Introduction/Background Breast angiosarcoma is rare and aggressive. It accounts for less than 1% of all breast malignancies. It can be developed after external beam radiation therapy or de novo. It has no distinguishing clinical or radiological characteristics, and it is commonly mistaken with other benign tumors.

Methodology We describe seven cases of primary breast angiosarcoma: 6 cases occurred de novo, and one case occurred after external radiation, collected from 1995 to 2022 in our institution.
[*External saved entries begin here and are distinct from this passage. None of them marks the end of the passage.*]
-- ==== Sys2Proof/Tests/Slice0.lean ====
section
/-! SUPPORT. The model's own tests: for every statement with hypotheses a theorem that shows states and operands meeting them, one for
each clause; one-step tests from the spec's own numbers; and a term refused by each check of WellFormed. -/

-- one theorem at a time: each is a computation of its own in the kernel
set_option Elab.async false

namespace Sys2Proof.Tests

open Sys2Proof Sys2Proof.Machine

/-- An entry in progress that writes nothing. -/
def noEntry : OutEntry := { uid := 0, e := ⟨0, 0, 0, 0, 0, 0, 0, 0⟩, last := 0, words := [] }

/-- A module whose run schedule holds one entry, in slot 0. -/
def inTurn (e : Entry) (s : State) : State :=
  { s with
    active := some 0, seq := { s.seq with sched := 2 }
    sheaf := [(40, 0x100), (41, 0x100000), (42, 0x50), (0x40000, 0x20000), (0x40004, 0x301), (0x40005, 4), (0x40006, 1), (0x40007, 16),
      (0x40008, 1), (0x4000C, 0x302), (0x4000D, 16), (0x4000E, 1), (0x4000F, 16), (0x40010, e.arg3), (0x40011, e.arg2),
      (0x40012, e.arg1), (0x40013, e.opcode <<< 24 + e.target <<< 16 + e.arg0)].foldl
        (fun t x => tabSet (fun _ => (0 : Word)) t x.1 (BitVec.ofNat 32 x.2)) s.sheaf }

/-- A module whose bring-up schedule holds one entry, in slot 0. -/
def inBringUp (e : Entry) (s : State) : State :=
  { s with
    active := some 0, seq := { s.seq with sched := 1 }
    sheaf := [(36, 0x100), (37, 0x100000), (38, 0x50), (0x40000, 0x20000), (0x40004, 0x201), (0x40005, 4), (0x40006, 1), (0x40007, 16),
      (0x40008, 1), (0x4000C, 0x202), (0x4000D, 16), (0x4000E, 1), (0x4000F, 16), (0x40010, e.arg3), (0x40011, e.arg2),
      (0x40012, e.arg1), (0x40013, e.opcode <<< 24 + e.target <<< 16 + e.arg0)].foldl
        (fun t x => tabSet (fun _ => (0 : Word)) t x.1 (BitVec.ofNat 32 x.2)) s.sheaf }

/-- A Sheaf bank with a standstill list of one NOP entry from slot 0 on. -/
def standstillSheaf : Tab Word :=
  [(44, 0x100), (45, 0x400), (46, 0x60), (256, 0x20000), (260, 0x401), (261, 16), (262, 1), (263, 16), (268, 0x402), (269, 16),
   (270, 1), (271, 16)]

/-- A module whose sequencer dispatches the schedule `n` (1 bring-up, 2 run), with channel 0 in mode `m`. -/
def chanState (n m : Nat) : State := { wr (Reg.achCfg 0) m State.reset with seq := { State.reset.seq with sched := n } }

/-- A module whose sequencer dispatches the run schedule, with discrete channel 0 of function `f` and low configuration byte
`f + 16` when it is monitored. -/
def discState (f : Nat) : State := { wr (Reg.dioChCfg 0) f (setFld Reg.sysRole 2 0 4 State.reset) with seq := { State.reset.seq with sched := 2 } }

/-- A Sheaf bank with one solver descriptor of type 1 that gathers image word 0. -/
def solverSheaf : Tab Word :=
  [(60, 0x100), (61, 0x400), (62, 0x200), (256, 0x10000), (260, 0x801), (261, 256), (262, 1), (263, 256), (264, 0x10000),
   (272, 0x10201)]

/-- A safety unit in state `u` whose group 0 takes input 0, with brake 0 in state `b` held by group 0. -/
def safetyState (u b : Nat) : State :=
  { wr (Reg.safInCfg 0) 1 (wr (Reg.safInCfg 1) 5 (wr (Reg.safGroupCfg 0) 0x10101 (wr (Reg.safOutCfg 0) 0x101
      (wr (Reg.safOutCfg 6) 0x101 State.reset)))) with
    saf := { State.reset.saf with unit := u, q := 1, brakes := if b = 0 then [] else [(0, { state := b })] } }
Results The median age at the diagnosis was 53 years. The tumor size ranges from 1 to 11 cm. Breast ecchymosis was noticed in one case, while six patients presented a palpable mass. Breast imaging didn’t show any pathognomic signs. The histological diagnosis was based on the positivity of endothelial markers CD31 and vimentin. One patient had a history of invasive breast carcinoma, initially treated by conservative surgery followed by radiotherapy. Ten years later, she developed an ipsilateral angiosarcoma. Mastectomy was performed. After five months, she developed a recurrence, treated with an excision followed by chemotherapy. Six cases were primary angiosarcoma: 4 patients had a mastectomy. Local recurrences were noted in 2 of them, respectively, after 6 months and 1 year. They had wide excision and flash radiation. The rest of the patients had a lumpectomy with free margins. One of them had 5 years follow-up with no sign of recurrence.2 patients had pulmonary metastasis. They had chemotherapy; one died after 1 month, and the other is lost of follow-up.

Conclusion The diagnosis of breast angiosarcoma is challenging, as it is frequently mistaken with other benign lesions. Physicians should be aware and consider the diagnosis even when confronted with a benign tumor clinical presentation. Treatment consists on mastectomy and radiation therapy without axillary dissection.